# Newbie with some questions!!



## o&s_railway (Aug 15, 2010)

Hey guys, I have a few questions on starting up. I have been looking at some sets to get going for myself and my son, of course one question is to go DC or DCC im leaning towards DCC just due to all of the extras, but is it worth it? Also the DCC sets im looking at are the 

_Bachman Digital Commander Deluxe Set - This digitally controlled train set features: 

· 1 EMD FT locomotive (Santa Fe) 
· 1 EMD GP40 locomotive (Union Pacific) 
· box car 
· open-quad hopper 
· off-center caboose 
· E-Z Command® Control Center with wall pack and plug-in wiring 
· body-mounted E-Z Mate® couplers 
· 47" x 38" oval of Nickel Silver E-Z Track®, including 12 pieces curved track, 1 piece straight track, and 1 terminal rerailer 
· DVD format E-Z Command® instruction video 
· illustrated instruction manual
INCLUDES: (2) Diesel Engines (1) Terminal Rerailer
(3) Freight Cars (1) Hayes Bumper
(12) Curved Track (1) Digital Command Center
(4) Straight Track (1) Power Pack
(1) Manual Left Turnout (1) Under Track Magnet_


or the _Bachmann - Digital Commander Deluxe Train Set - DIESEL UP 
FEATURES: A large 56" x 38" oval track layout (with switch and siding)
of snap-fit E-Z Track® with nickel silver rails on molded
gray roadbed.
The Union Pacific GP40 locomotive has all-wheel drive and is
DCC-equipped with 28/128 speed step decoders that are
compatible with NMRA-compliant DC systems.
The Bachmann® E-Z Command® Digital Command Control System
incorporates the latest digital technology that's easy to use,
with one-button, on-track programming.
* Plug-and-play compatibility with all DC and DCC systems
* 2/128 speed step control
* 100% backwards-compatible with standard DC (non-digital)
With the DCC On Board technology, you can digitally control
the direction, speed, and lighting of multiple locomotives in N,
HO, and On30 Scale.
3 accurately molded freight cars with blackened metal wheels and
prototypical paint schemes:
- 40' Gondola
- 40' Three Dome Tank Car
- 36' Extended Vision Caboose
Locomotive and all cars come equipped with Bachmann's exclusive
E-Z Mate® Mark II Magnetic knuckle couplers with metal coil springs
1 amp AC wall pack power supply and plug-in wiring for the command
control center.
Written and DVD format video instructions.

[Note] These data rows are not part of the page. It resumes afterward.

theorem meets_DeviceStatesChange_1 :
  ∃ (s : State), s.takes ∧ s.anyRun = true ∧ s.power.dev = DevState.active ∧ s.throttled = false ∧
    (∀ (j : Fin 8), s.isUp Cls.grp j.val = false) ∧
    (∀ (i : Fin 78), i.val < 71 → s.bist[i].phase ≠ Phase.queued ∧ s.bist[i].phase ≠ Phase.running) :=
  ⟨active, by decide +kernel⟩

theorem meets_DeviceStatesChange_2 :
  ∃ (s : State) (w : Word), s.takes ∧ s.power.dev = DevState.config ∧ (s.persLock = 0 ∨ w = s.persLock) ∧ w ∈ offeredBy
    s.header ∧ s.missingStep 3 = none ∧ s.setup.step ≤ 3 ∧ (∀ k < 8, s.stepDone k = true) :=
  ⟨configured, 0x3141, by decide +kernel⟩

theorem meets_DeviceStatesChange_3 :
  ∃ (s : State), s.takes ∧ s.power.dev = DevState.sleep :=
  ⟨{asleep with dom := {active.dom with powered := 1 <<< 77, hostOff := 15}}, by decide +kernel⟩

theorem meets_DeviceStatesChange_4 :
  ∃ (s : State), s.takes ∧ s.power.dev = DevState.maint ∧ (∀ (i : Fin 78), s.bist[i].phase = Phase.idle) :=
  ⟨maint, by decide +kernel⟩

theorem meets_EventsAndRegistersAreAccessed_1 :
  ∃ (s : State) (w : Word) (a : Word) (n : Nat), s.takes ∧ s.anyRun = true ∧ 1 ≤ BitVec.toNat w ∧ BitVec.toNat w ≤ 16 ∧ clear w
    4 = true ∧ s.allows Level.expert ∧ w = w32 n ∧ 1 ≤ n ∧ n ≤ 16 ∧ BitVec.toNat a + 4 * n ≤ 2 ^ 32 ∧
    (∀ k < n, (s.rawWord (BitVec.toNat a + 4 * k)).isSome = true ∧ keyRange (BitVec.toNat a + 4 * k) = false) ∧
    (∀ j ∈ rawIsl (BitVec.toNat a) n, s.islandOn j = true ∧ s.underTest j = false) :=
  ⟨active, 2, 0x40030010, 2, by decide +kernel⟩

theorem meets_EventsAndRegistersAreAccessed_2 :
  ∃ (s : State) (a : Word) (e : Word) (i : Fin 78), s.takes ∧ s.anyRun = true ∧ s.allows Level.expert ∧ BitVec.toNat
    a = 1073741848 + 65536 * i.val ∧ 1 ≤ BitVec.toNat e ∧ BitVec.toNat e < 16 ∧ s.islandOn i.val = true ∧ s.underTest
    i.val = false :=
  ⟨active, 0x40030018, 5, 3, by decide +kernel⟩

theorem meets_TransactionsDriveAndDeliver_1 :
  ∃ (s : State) (code : Byte) (r : List Word) (rest : List (List Word)), code ∉ [1, 2, 3] ∧ s.port.replies = r :: rest :=
  ⟨{active with port := {active.port with replies := [[1,2,3],[4]]}}, 9, [1,2,3], [[4]], by decide +kernel⟩

theorem meets_TransactionsDriveAndDeliver_2 :
  ∃ (s : State) (bytes : List Byte) (p : Packet), s.takes ∧ parsePacket bytes = Waiting.good p ∧ opDefined p.cls
    (BitVec.toNat p.op) = true :=
  ⟨active, wire packet1, packet1, by decide +kernel⟩

theorem meets_TransactionsDriveAndDeliver_3 :
  ∃ (s : State) (bytes : List Byte) (st : Nat) (target : BitVec 16) (tag : Byte), s.takes ∧ parsePacket bytes = Waiting.bad st
    target tag :=
  ⟨active, [1,2,3], 0x24, 0x0201, 0, by decide +kernel⟩

theorem meets_FuseWordsAreReadAndProgrammed_1 :
  ∃ (s : State) (w : Word), s.takes ∧ s.power.dev ≠ DevState.shutdown ∧ s.workable [71] ∧ s.allows Level.secure ∧ fld w 11
    5 = 0 ∧ clear w 25 = true ∧ 1 ≤ fld w 16 9 ∧ fld w 16 9 ≤ 500 ∧ fld w 0 11 + fld w 16 9 ≤ 2048 ∧
    (32 ≤ fld w 0 11 ∨ fld w 0 11 + fld w 16 9 ≤ 16) :=
  ⟨volts active, 0x00100000, by decide +kernel⟩

theorem meets_FuseWordsAreReadAndProgrammed_2 :
  ∃ (s : State) (w : Word) (env : FuseEnv), s.takes ∧ s.power.dev ≠ DevState.shutdown ∧ s.workable [71] ∧ s.allows
    Level.secure ∧ s.anyRun = true ∧ s.fuseHold = none ∧ clear w 11 = true ∧ 2032 ≤ fld w 0 11 ∧
    (s.fuse.at (fld w 0 11)).blank = true ∧ env.stop = none ∧ fld w 0 11 ∉ env.weak :=
  ⟨volts active, 0x7F0, env0, by decide +kernel⟩

theorem meets_FuseWordsAreReadAndProgrammed_3 :
  ∃ (s : State) (w : Word) (env : FuseEnv), s.takes ∧ s.power.dev ≠ DevState.shutdown ∧ s.workable [71] ∧ s.allows
    Level.secure ∧ s.anyRun = true ∧ s.fuseHold = none ∧ clear w 11 = true ∧ 2032 ≤ fld w 0 11 ∧
    (s.fuse.at (fld w 0 11)).blank = true ∧ env.stop = none ∧ fld w 0 11 ∈ env.weak :=
  ⟨volts active, 0x7FF, {weak := [0x7FF], stop := none}, by decide +kernel⟩

theorem meets_TaggedWordsAreCommitted_1 :
  ∃ (s : State) (k : Fin 4) (h : List Word) (env : FuseEnv), env.stop = none ∧ env.weak = [] ∧ s.fuseHold = none ∧
    s.anyRun = true ∧ s.takes ∧ s.workable [71] ∧ s.allows Level.secure ∧
    (s.roomFor (List.map (fun w => (6, w)) s.repairsPending) = true) ∧
    (s.allows Level.secure ∨ s.allRevoked = true ∧ s.lifecycle = 2) ∧ s.fuse.unused 0 ≠ [] ∧ s.lifecycle = 1 ∧ h.length = 12 ∧
    s.fuse.ownerSlot k.val ≠ 2 ∧ s.partDiffers k.val h = none ∧ s.roomFor (s.bindWords k.val h) = true ∧ s.fuse.ownerSlot
    k.val = 1 ∧ s.fuse.unused 2 ≠ [] :=
  ⟨volts (boundSlot (life 1 active)), 0, List.replicate 12 0, env0, by decide +kernel⟩

theorem meets_TaggedWordsAreCommitted_2 :
  ∃ (s : State) (env : FuseEnv), env.stop = none ∧ env.weak = [] ∧ s.fuseHold = none ∧ s.anyRun = true ∧ s.takes ∧ s.workable
    [71] ∧ s.lifecycle = 0 ∧ s.fuse.unused 0 ≠ [] ∧ s.power.mcSilent = false ∧ s.islandOn 71 = true ∧ s.underTest 71 = false ∧
    s.header.advance = true ∧ s.fuse.counter < s.header.rollback ∧ s.header.rollback ≤ 256 ∧ s.fuse.rollbackStop = false ∧
    s.fuse.rollbackWait = false ∧ s.fuse.unused 4 ≠ [] :=
  ⟨volts {active with fw := {active.fw with image := imaged}}, env0, by decide +kernel⟩

theorem meets_StagedObjectsAreLoaded_1
    (h0 : (boundSlot (life 2 (staged policy1 active)) : State).policyResult (boundSlot (life 2 (staged policy1 active)) : State).sec.staging = 0)
    :
  ∃ (s : State) (o : Word) (ws : List Word), s.policyResult s.sec.staging = 0 ∧ s.takes ∧ s.anyRun = true ∧ s.workable [71] ∧
    1 ≤ ws.length ∧ ws.length ≤ 1019 ∧ (o = 0 ∨ BitVec.toNat o = s.sec.staging.length) ∧ BitVec.toNat o + ws.length ≤ 4096 ∧
    s.stepRefused 1 = none ∧ s.owned = true ∧ s.stepRefused 2 = none ∧ s.sec.challenge = none :=
  ⟨boundSlot (life 2 (staged policy1 active)), 0, [4,5], h0, by decide +kernel⟩

theorem meets_StagedObjectsAreLoaded_2 :
  ∃ (s : State), s.takes ∧ s.anyRun = true ∧ s.workable [71] ∧ s.owned = true ∧ s.stepRefused 2 = none ∧ s.policyResult
    s.sec.staging ≠ 0 ∧ s.sec.identity = true ∧ s.sec.zeroised = false :=
  ⟨secretive (boundSlot (life 2 (staged [4] active))), by decide +kernel⟩

theorem meets_StagedObjectsAreLoaded_3 :
  ∃ (s : State) (dt : Nat) (c : Challenge), s.takes ∧ s.anyRun = true ∧ s.workable [71] ∧ s.owned = true ∧
    s.sec.challenge = some c ∧ s.now + dt < c.since + 10000000000 ∧ s.sec.staging.length = 1268 ∧ s.sec.policy ≠ [] :=
  ⟨challenged (boundSlot (life 2 (staged (List.replicate 1268 0) {active with sec := {active.sec with policy := policy1}}))),
    5, { payload := List.replicate 428 1, secret := 4, since := 7 }, by decide +kernel⟩
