theorem requestText_eq (i : Instr) : requestText i = mnemonicOf i ++ operandsText i :=
  List.append_assoc ..

theorem head_mnemonicOf (i : Instr) : ∃ rest, mnemonicOf i = 'd' :: rest := by
  cases i <;> exact ⟨_, rfl⟩

theorem trimBlanks_requestText (i : Instr) : trimBlanks (requestText i) = requestText i := by
  obtain ⟨rest, hrest⟩ := head_mnemonicOf i
  have hne : requestText i ≠ [] := by simp [requestText_eq, operandsText]
  refine trimBlanks_eq_self hne ?_ ?_
  · simp [requestText_eq, hrest]
  · simpa [requestText_eq, operandsText, patternText_ne_nil] using getLast_patternText_ne_blank i.index

/-- A written line holds no comment. -/
theorem takeWhile_ne_semicolon_requestText (i : Instr) : (requestText i).takeWhile (· != ';') = requestText i := by
  have hmnemonic : ';' ∉ mnemonicOf i := separators_disjoint_mnemonicOf i (by decide)
  have hoperand : ∀ w, ';' ∉ patternText w := fun w => separators_disjoint_patternText w (by decide)
  have hline : ';' ∉ requestText i := by simp [requestText_eq, operandsText, hmnemonic, hoperand]
  exact List.takeWhile_eq_self_iff.2 (all_ne_of_not_mem hline)

theorem takeWhile_ne_blank_requestText (i : Instr) : (requestText i).takeWhile (· != ' ') = mnemonicOf i := by
  rw [requestText_eq]
  exact takeWhile_ne_append_cons (separators_disjoint_mnemonicOf i (by decide)) _

theorem dropWhile_ne_blank_requestText (i : Instr) : (requestText i).dropWhile (· != ' ') = operandsText i := by
  rw [requestText_eq]
  exact dropWhile_ne_append_cons (separators_disjoint_mnemonicOf i (by decide)) _

theorem comma_not_mem_baseText (i : Instr) : ',' ∉ ' ' :: patternText i.base :=
  List.not_mem_cons_of_ne_of_not_mem (by decide) (separators_disjoint_patternText i.base (by decide))

/-- Cut at the blank and at the comma, a written line gives back its mnemonic and its two operands. -/
theorem parseRequest_requestText (i : Instr) : parseRequest (requestText i) = some i := by
  have hbase : (operandsText i).takeWhile (· != ',') = ' ' :: patternText i.base :=
    takeWhile_ne_append_cons (comma_not_mem_baseText i) _
  have hindex : (operandsText i).dropWhile (· != ',') = ',' :: ' ' :: patternText i.index :=
    dropWhile_ne_append_cons (comma_not_mem_baseText i) _
  simp only [parseRequest, takeWhile_ne_semicolon_requestText, trimBlanks_requestText, takeWhile_ne_blank_requestText,
    dropWhile_ne_blank_requestText, hbase, hindex, trimBlanks_cons_blank, trimBlanks_patternText,
    parseOperand_patternText, operationNamed_mnemonicOf]

/-- Settles O7: each cut of the parser falls where the writer put its separator. -/
theorem writtenRequestReadsBack : Obligations.WrittenRequestReadsBack := parseRequest_requestText

end Sys2Proof.Machine
end

section
/-! The float decodes: each delivers as many words from its first word address as its op code plus 2, unchanged, or
records the lowest address out of range (R70 to R75). -/

namespace Sys2Proof.Machine

/-! ### Performing an operation, in range and out of range -/

theorem exec_inside {i : Instr} {s : State} (h : firstWordOf i + strideOf i ≤ s.buf.words) :
    exec i s = .next (s.deliver (encode i) (responseInside s.buf i)) := by
  rw [exec_eq_finish, resultOf_eq_responseInside h]
  rfl

theorem exec_outside {i : Instr} {s : State} (h : s.buf.words < firstWordOf i + strideOf i) :
    exec i s = .next (s.raise (encode i) (.bufOutOfRange (BitVec.ofNat 35 (max (firstWordOf i) s.buf.words)))) := by
  rw [exec_eq_finish, resultOf_outside _ i h]
  rfl

/-- Settles O14: the operation's words are the two from `wa0`, which end in the buffer or do not. -/
theorem decodeVec2F32DeliversTwoWordsOrFaults : Obligations.DecodeVec2F32DeliversTwoWordsOrFaults :=
  fun base index _ => ⟨fun hin => exec_inside (i := .decodeVec2F32 base index) hin,
    fun hout => exec_outside (i := .decodeVec2F32 base index) (Nat.lt_succ_of_le hout)⟩

/-- Settles O15: as for two words, with three. -/
theorem decodeVec3F32DeliversThreeWordsOrFaults : Obligations.DecodeVec3F32DeliversThreeWordsOrFaults :=
  fun base index _ => ⟨fun hin => exec_inside (i := .decodeVec3F32 base index) hin,
    fun hout => exec_outside (i := .decodeVec3F32 base index) (Nat.lt_succ_of_le hout)⟩

/-- Settles O16: as for two words, with four. -/
theorem decodeVec4F32DeliversFourWordsOrFaults : Obligations.DecodeVec4F32DeliversFourWordsOrFaults :=
  fun base index _ => ⟨fun hin => exec_inside (i := .decodeVec4F32 base index) hin,
    fun hout => exec_outside (i := .decodeVec4F32 base index) (Nat.lt_succ_of_le hout)⟩

/-! ### The words of a float decode -/

/-- The words of an operation, in the order of their addresses. -/
def wordsOf (b : Buffer) (i : Instr) : List Word := (List.range (strideOf i)).map fun k => b.word (firstWordOf i + k)

/-- The op codes up to 2 are the float decodes': their strides follow the op code, their lanes are the words (R75). -/
theorem float_decode_of_opcode_le {i : Instr} (h : i.opcode.toNat ≤ 2) (b : Buffer) :
    strideOf i = i.opcode.toNat + 2 ∧ responseInside b i = .vecF32 (wordsOf b i) := by
  cases i with
  | decodeVec2F32 base index => exact ⟨rfl, rfl⟩
  | decodeVec3F32 base index => exact ⟨rfl, rfl⟩
  | decodeVec4F32 base index => exact ⟨rfl, rfl⟩
  | decodeVec4U16 base index => exact absurd h (by simp [Instr.opcode])
  | decodeVec4U8Unorm base index => exact absurd h (by simp [Instr.opcode])

theorem getElem?_wordsOf (b : Buffer) {i : Instr} {k : Nat} (hk : k < strideOf i) :
    (wordsOf b i)[k]? = some (b.word (firstWordOf i + k)) := by
  rw [wordsOf, List.getElem?_map, List.getElem?_range hk, Option.map_some]

/-- Settles O20: lane `k` of either result is word `k` from the address they share. -/
theorem floatDecodesAgreeOnCommonLanes : Obligations.FloatDecodesAgreeOnCommonLanes := by
  intro buf i j ri rj hi hj hfirst hri hrj
  obtain ⟨hstride, hwords⟩ := float_decode_of_opcode_le hi buf
  obtain ⟨-, hwords'⟩ := float_decode_of_opcode_le hj buf
  obtain rfl : ri = .vecF32 (wordsOf buf i) := (eq_responseInside_of_resultOf hri).trans hwords
  obtain rfl : rj = .vecF32 (wordsOf buf j) := (eq_responseInside_of_resultOf hrj).trans hwords'
  refine ⟨hstride, rfl, fun k hki hkj => ?_⟩
  calc (wordsOf buf i)[k]? = some (buf.word (firstWordOf i + k)) := getElem?_wordsOf buf hki
    _ = some (buf.word (firstWordOf j + k)) := by rw [hfirst]
    _ = (wordsOf buf j)[k]? := (getElem?_wordsOf buf hkj).symm

/-! ### The round trip from the producer's words -/

/-- In range, the words of an operation are the written ones from its first word address on (R123). -/
theorem wordsOf_ofWords {ws : List Word} {i : Instr} (h : firstWordOf i + strideOf i ≤ ws.length) :
    wordsOf (Buffer.ofWords ws) i = (ws.drop (firstWordOf i)).take (strideOf i) := by
  apply List.ext_getElem
  · simp only [wordsOf, List.length_map, List.length_range, List.length_take, List.length_drop]
    omega
  · intro k hk _
    have hlt : k < strideOf i := by simpa [wordsOf] using hk
    simp only [wordsOf, List.getElem_map, List.getElem_range, List.getElem_take, List.getElem_drop]
    exact Buffer.word_ofWords ws _ (by omega)

/-- A float decode of appended words, all in range, gives them back bit for bit (R70, R74). -/
theorem resultOf_ofWords {ws : List Word} {i : Instr} {a : Nat} (hi : i.opcode.toNat ≤ 2) (ha : firstWordOf i = a)
    (h : a + strideOf i ≤ ws.length) :
    resultOf (Buffer.ofWords ws) i = .ok (.vecF32 ((ws.drop a).take (strideOf i))) := by
  subst ha
  obtain ⟨-, hwords⟩ := float_decode_of_opcode_le hi (Buffer.ofWords ws)
  rw [resultOf_eq_responseInside (by rwa [Buffer.words_ofWords]), hwords, wordsOf_ofWords h]

/-- A base of `4 * m` is word address `m` (R33). -/
theorem firstWord_of_aligned {m : Nat} (hm : 4 * m < 2 ^ 32) (index : Word) (k : Nat) :
    firstWord (BitVec.ofNat 32 (4 * m)) index k = m + index.toNat * k := by
  rw [firstWord, BitVec.toNat_ofNat, Nat.mod_eq_of_lt hm, Nat.mul_div_cancel_left m (by decide)]

/-- Settles O19: with an aligned base the first word address is `m + index * K`. -/
theorem floatDecodesRoundTripTheProducedWords : Obligations.FloatDecodesRoundTripTheProducedWords := by
  intro ws m index hm base buf
  have hfirst : ∀ k, firstWord base index k = m + index.toNat * k := firstWord_of_aligned hm index
  exact ⟨resultOf_ofWords (i := .decodeVec2F32 base index) (by simp [Instr.opcode]) (hfirst 2),
    resultOf_ofWords (i := .decodeVec3F32 base index) (by simp [Instr.opcode]) (hfirst 3),
    resultOf_ofWords (i := .decodeVec4F32 base index) (by simp [Instr.opcode]) (hfirst 4)⟩

end Sys2Proof.Machine
end

section
/-! The packed 16-bit decode: the halfwords as masked and shifted words, and the operation that delivers them (R80,
R81). -/

namespace Sys2Proof.Machine

/-- A word below 65536 has no bit in its upper half: extracted without sign extension (R81). -/
theorem upper_half_eq_zero {w : Word} (h : w.toNat ≤ 0xFFFF) : w.extractLsb' 16 16 = 0 := by
  have hdiv : w.toNat / 2 ^ 16 = 0 := Nat.div_eq_of_lt (Nat.lt_succ_of_le h)
  apply BitVec.eq_of_toNat_eq
  rw [BitVec.extractLsb'_toNat, Nat.shiftRight_eq_div_pow, hdiv]
  rfl

/-- Settles O21: the upper halves are zero because both halfwords are numbers below 65536. -/
theorem halfwordsAreMaskedAndShifted : Obligations.HalfwordsAreMaskedAndShifted := fun w =>
  ⟨lo16_eq_and w, hi16_eq_shift_and w, toNat_lo16 w, toNat_hi16 w, upper_half_eq_zero (toNat_lo16_le w),
    upper_half_eq_zero (toNat_hi16_le w)⟩

/-- Settles O17: as for the two words of `decode_vec2_f32`, with each word delivered as its two halfwords. -/
theorem decodeVec4U16DeliversFourHalfwordsOrFaults : Obligations.DecodeVec4U16DeliversFourHalfwordsOrFaults := by
  intro base index s wa0 req w0 w1
  refine ⟨fun hin => ?_, fun hout => exec_outside (i := .decodeVec4U16 base index) (Nat.lt_succ_of_le hout)⟩
  rw [← hi16_eq_shift_and w0, ← lo16_eq_and w0, ← hi16_eq_shift_and w1, ← lo16_eq_and w1]
  exact exec_inside (i := .decodeVec4U16 base index) hin

end Sys2Proof.Machine
end

section
/-! The unorm decode as an operation: the bytes of the word it reads, low to high, each through `UNORM` (R85, R86). -/

namespace Sys2Proof.Machine

/-- With stride 1 the only word of the operation is at `base div 4 + index` (R33). -/
theorem firstWordOf_decodeVec4U8Unorm (base index : Word) :
    firstWordOf (.decodeVec4U8Unorm base index) = base.toNat / 4 + index.toNat :=
  congrArg (base.toNat / 4 + ·) (Nat.mul_one _)

/-- Settles O18: as for the two words of `decode_vec2_f32`, with one word, delivered as the casts of its bytes. -/
theorem decodeVec4U8UnormDeliversFourBytesOrFaults : Obligations.DecodeVec4U8UnormDeliversFourBytesOrFaults := by
  intro base index s wa0 req w
  have hfirst : firstWordOf (.decodeVec4U8Unorm base index) = wa0 := firstWordOf_decodeVec4U8Unorm base index
  constructor
  · intro hin
    have hexec := exec_inside (i := .decodeVec4U8Unorm base index) (s := s) (by rw [hfirst]; exact hin)
    rw [hexec, responseInside, hfirst]
    rfl
  · intro hout
    have hexec := exec_outside (i := .decodeVec4U8Unorm base index) (s := s)
      (by rw [hfirst]; exact Nat.lt_succ_of_le hout)
    rw [hexec, hfirst, max_eq_left hout]

theorem toNat_byteOf (w : Word) (k : Nat) : (byteOf w k).toNat = w.toNat / 2 ^ (8 * k) % 256 := by
  rw [byteOf, BitVec.extractLsb'_toNat, Nat.shiftRight_eq_div_pow]

/-- A byte is the word shifted down to it and masked (R86). -/
theorem setWidth_byteOf (w : Word) (k : Nat) : (byteOf w k).setWidth 32 = (w >>> (8 * k)) &&& 0xFF := by
  have hmask : ((w >>> (8 * k)) &&& 0xFF).toNat = (w >>> (8 * k)).toNat % 256 :=
    (BitVec.toNat_and ..).trans (Nat.and_two_pow_sub_one_eq_mod _ 8)
  apply BitVec.eq_of_toNat_eq
  rw [hmask, BitVec.toNat_setWidth_of_le (by decide), toNat_byteOf, BitVec.toNat_ushiftRight,
    Nat.shiftRight_eq_div_pow]

theorem byteOf_word (b : Buffer) (wa k : Nat) (hk : k < 4) : byteOf (b.word wa) k = b.byteAt (4 * wa + k) := by
  apply BitVec.eq_of_toNat_eq
  rw [toNat_byteOf, b.toNat_byteAt wa k hk]

/-- Settles O23: the byte is a digit of the word in base 256, and the components are the casts of bytes 0 to 3. -/
theorem bytesAreTakenLowToHigh : Obligations.BytesAreTakenLowToHigh := by
  refine ⟨fun w k hk => ⟨rfl, setWidth_byteOf w k, toNat_byteOf w k, fun b wa => byteOf_word b wa k hk⟩, ?_⟩
  intro buf b x r hr k hk
  rw [eq_responseInside_of_resultOf hr, responseInside, firstWordOf_decodeVec4U8Unorm]
  match k, hk with
  | 0, _ | 1, _ | 2, _ | 3, _ => rfl

end Sys2Proof.Machine
end

section
/-! The integer algorithm of `UNORM`: the exponent it finds, the rounded quotient, and the remainder it rounds by (R87,
R88, R89(b)). -/

namespace Sys2Proof.Machine

/-- `unormNegExp` finds the least exponent that scales `b` up to 255. -/
theorem unormNegExp_spec {b : Nat} (hb : 1 ≤ b) : unormNegExp b ≤ 8 ∧ 255 ≤ b * 2 ^ unormNegExp b ∧
    ∀ n < unormNegExp b, b * 2 ^ n < 255 := by
  have hsome : ((List.range 9).find? fun n => decide (255 ≤ b * 2 ^ n)).isSome :=
    List.find?_isSome.2 ⟨8, by decide, decide_eq_true (by omega)⟩
  obtain ⟨e, he⟩ := Option.isSome_iff_exists.1 hsome
  have hexp : unormNegExp b = e := by rw [unormNegExp, he, Option.getD_some]
  simp only [List.find?_range_eq_some, decide_eq_true_eq, List.mem_range, Bool.not_eq_true', decide_eq_false_iff_not,
    not_le] at he
  obtain ⟨hscaled, hlt, hleast⟩ := he
  rw [hexp]
  exact ⟨Nat.le_of_lt_succ hlt, hscaled, hleast⟩
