-- ==== Sys2Proof/Config.lean ====
section
/-! DEFINITION. The interface parameters of spec/00_scope.md R5. The spec leaves two parameters open, LATENCY and
BYTE_ORDER, "which no rule depends on": LATENCY is the order of turns in `State.schedule` (log 1), BYTE_ORDER is outside
the block (log 12). So the model has no opaque constant: no value of the engine is left open (R45, R190). -/

namespace Sys2Proof.Config

/-- R5, R61: the words of one 256-bit data register, each moved by a transaction of its own. -/
abbrev wordsPerRegister : Nat := 8

/-- R5, R46: the word addresses of the one address space, 0x00 to 0xFF. -/
abbrev wordAddresses : Nat := 256

/-- R5, R21: the data registers, eleven for operands and results and seven constants. -/
abbrev dataRegisters : Nat := 18

end Sys2Proof.Config
end

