-- ==== Sys2Proof/Certificates/Slice0/Obligations.lean ====
section
/-! DEFINITION. The statements for the provers. Rule numbers are those of spec/. -/

open Sys2Proof Sys2Proof.Machine

/-! ### Encoding -/

/-- R93, R99: the decoder reads a command from a word exactly when the word is that command's encoding. -/
def Obligations.DecodeInvertsEncode : Prop :=
  ∀ (c : Word) (i : Instr), decode c = .ok i ↔ c = encode i

/-- R93: "The 17 legal command words, exactly", each with its command. -/
def Obligations.LegalCommandWordsExactly : Prop :=
  ∀ (c : Word) (i : Instr), decode c = .ok i ↔
    (c, i) ∈ ([(0x00000001, .identity), (0x00000002, .add), (0x00000003, .double), (0x00000004, .mulscalar),
      (0x00000005, .mulgen), (0x00000006, .invertP), (0x00000016, .invertN), (0x00000026, .invertM),
      (0x00000007, .moduloP), (0x00000017, .moduloN), (0x00000027, .moduloM), (0x00000008, .mulmodP),
      (0x00000018, .mulmodN), (0x00000028, .mulmodM), (0x00000009, .montmulP), (0x00000019, .montmulN),
      (0x00000029, .montmulM)] : List (Word × Instr))

/-- R99, R94: the words the decoder accepts and the words it refuses, on the fields as numbers. R99 has the one outcome Illegal:
that an illegal word gets the name of the first test of R99 it fails is the model's choice (log 19). -/
def Obligations.DecodingRule : Prop :=
  ∀ c : Word,
    let high := c.toNat / 64
    let msel := c.toNat / 16 % 4
    let op := c.toNat % 16
    (high ≠ 0 → decode c = .error .zeroFieldSet) ∧
    (high = 0 → op = 0 ∨ 10 ≤ op → decode c = .error .noSuchOperation) ∧
    (high = 0 → 1 ≤ op ∧ op ≤ 5 → msel ≠ 0 → decode c = .error .mselOnPointOperation) ∧
    (high = 0 → 6 ≤ op ∧ op ≤ 9 → msel = 3 → decode c = .error .mselReserved) ∧
    (high = 0 → 1 ≤ op ∧ op ≤ 5 → msel = 0 → ∃ i, decode c = .ok i) ∧
    (high = 0 → 6 ≤ op ∧ op ≤ 9 → msel ≠ 3 → ∃ i, decode c = .ok i)

/-- R93, R94: one word of four families, written out bit by bit, decodes to its command; and the word 0 is illegal (R94), under the
name `noSuchOperation`, which is the model's choice (log 19). -/
def Obligations.SampleCommandWordsDecode : Prop :=
  decode 0b00000000000000000000000000000010#32 = .ok .add ∧
  decode 0b00000000000000000000000000000100#32 = .ok .mulscalar ∧
  decode 0b00000000000000000000000000010110#32 = .ok .invertN ∧
  decode 0b00000000000000000000000000101001#32 = .ok .montmulM ∧
  decode 0b00000000000000000000000000000000#32 = .error .noSuchOperation

/-! ### One step, and the agents -/

/-- R43, R99: when it is the engine's turn and a command is in flight, the step is the meaning of the command the stored word
decodes to, with the turn taken off the schedule. -/
def Obligations.StepRunsTheDecodedCommand : Prop :=
  ∀ (s : State) (i : Instr), nextTurn s = .engine → s.engine.phase = .busy → decode s.engine.cmd = .ok i →
    step s = exec i { s with schedule := s.schedule.tail }

/-- R184: at the engine's turn with a command in flight, the step ends with ERR = ILLEGAL_CMD exactly when the stored word
is none of the 17, and then nothing but ERR, DONE and PHASE changes. -/
def Obligations.IllegalWordCompletes : Prop :=
  ∀ s : State, nextTurn s = .engine → s.engine.phase = .busy →
    ∃ t, step s = .next t ∧
      (t.engine.err = .illegalCmd ↔
        s.engine.cmd ∉ ([0x00000001, 0x00000002, 0x00000003, 0x00000004, 0x00000005, 0x00000006, 0x00000016, 0x00000026,
          0x00000007, 0x00000017, 0x00000027, 0x00000008, 0x00000018, 0x00000028, 0x00000009, 0x00000019,
          0x00000029] : List Word)) ∧
      (t.engine.err = .illegalCmd → endedInError .illegalCmd { s with schedule := s.schedule.tail } t)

INCLUDES: (1) Diesel Engines (1) Terminal Rerailer
(3) Freight Cars (1) Hayes Bumper
(12) Curved Track (1) Digital Command Center
(4) Straight Track (1) Power Pack
(1) Manual Left Turnout (1) Under Track Magnet

SPECS: Scale: HO 1:87
Layout: 56" x 38" Oval

Other NMRA-conformant digital control systems will work to
operate in digital command mode.
Locomotive in this set are not sound equipped._

Whats the real difference between these two sets?


Any other ideas would be welcomed, thanks..


----------



## shaygetz (Sep 23, 2007)

While I pulled all my chips out and went back to DC for nostalgic reasons as well as financial ones, going DCC from the start is a good idea. With that in mind, the first set offers the best option right up...2 locos DCC controlled as a showcase for the capabilities of DCC. The locos are solid runners and the set is a good start all around. Just be aware that you will start breaking out in a cold sweat the moment you realize you don't have enough track to really let loose with DCC's capabilities:thumbsup:


----------



## o&s_railway (Aug 15, 2010)

Thanks shaygetz, so far I have been leaning towards that set, I just cant figure out why the set with 2 engines is less that the other. Also what would I eventually need to do to add sound, add decoders to the engines or just buy an engine sound equipped? Sorry for the typical questions here, just trying to get it right from the start.


----------



## gc53dfgc (Apr 13, 2010)

Well if you want to add sound to the engines then you are talking about adding in 50-100 dollars worth of sound decoder, speakers, and tools for the job. You will also need a new DCC controller that can run them which will run at least 200. Then add in the work and headache of it all and you have a DCC and sound equipped engine. If you don't want to tackle installing the sound decoders into the engines in the future I can install them for you at a reasonable price. If you buy a sound equipped engine right from the start it will ussually cost the same as if you added it in your self but saves the hassle and sometimes cost more. I can also add in extra detail parts for you as well like see through radiator fans and am working on getting actual running fans for HO engines figured out as well, just a matter of getting the motors. I also can add working ditch lights, shades, ac units and other locomotive specific details as well.


----------



## SRV1 (Nov 14, 2010)

o&s_railway said:


> Also what would I eventually need to do to add sound, add decoders to the engines or just buy an engine sound equipped? Sorry for the typical questions here, just trying to get it right from the start.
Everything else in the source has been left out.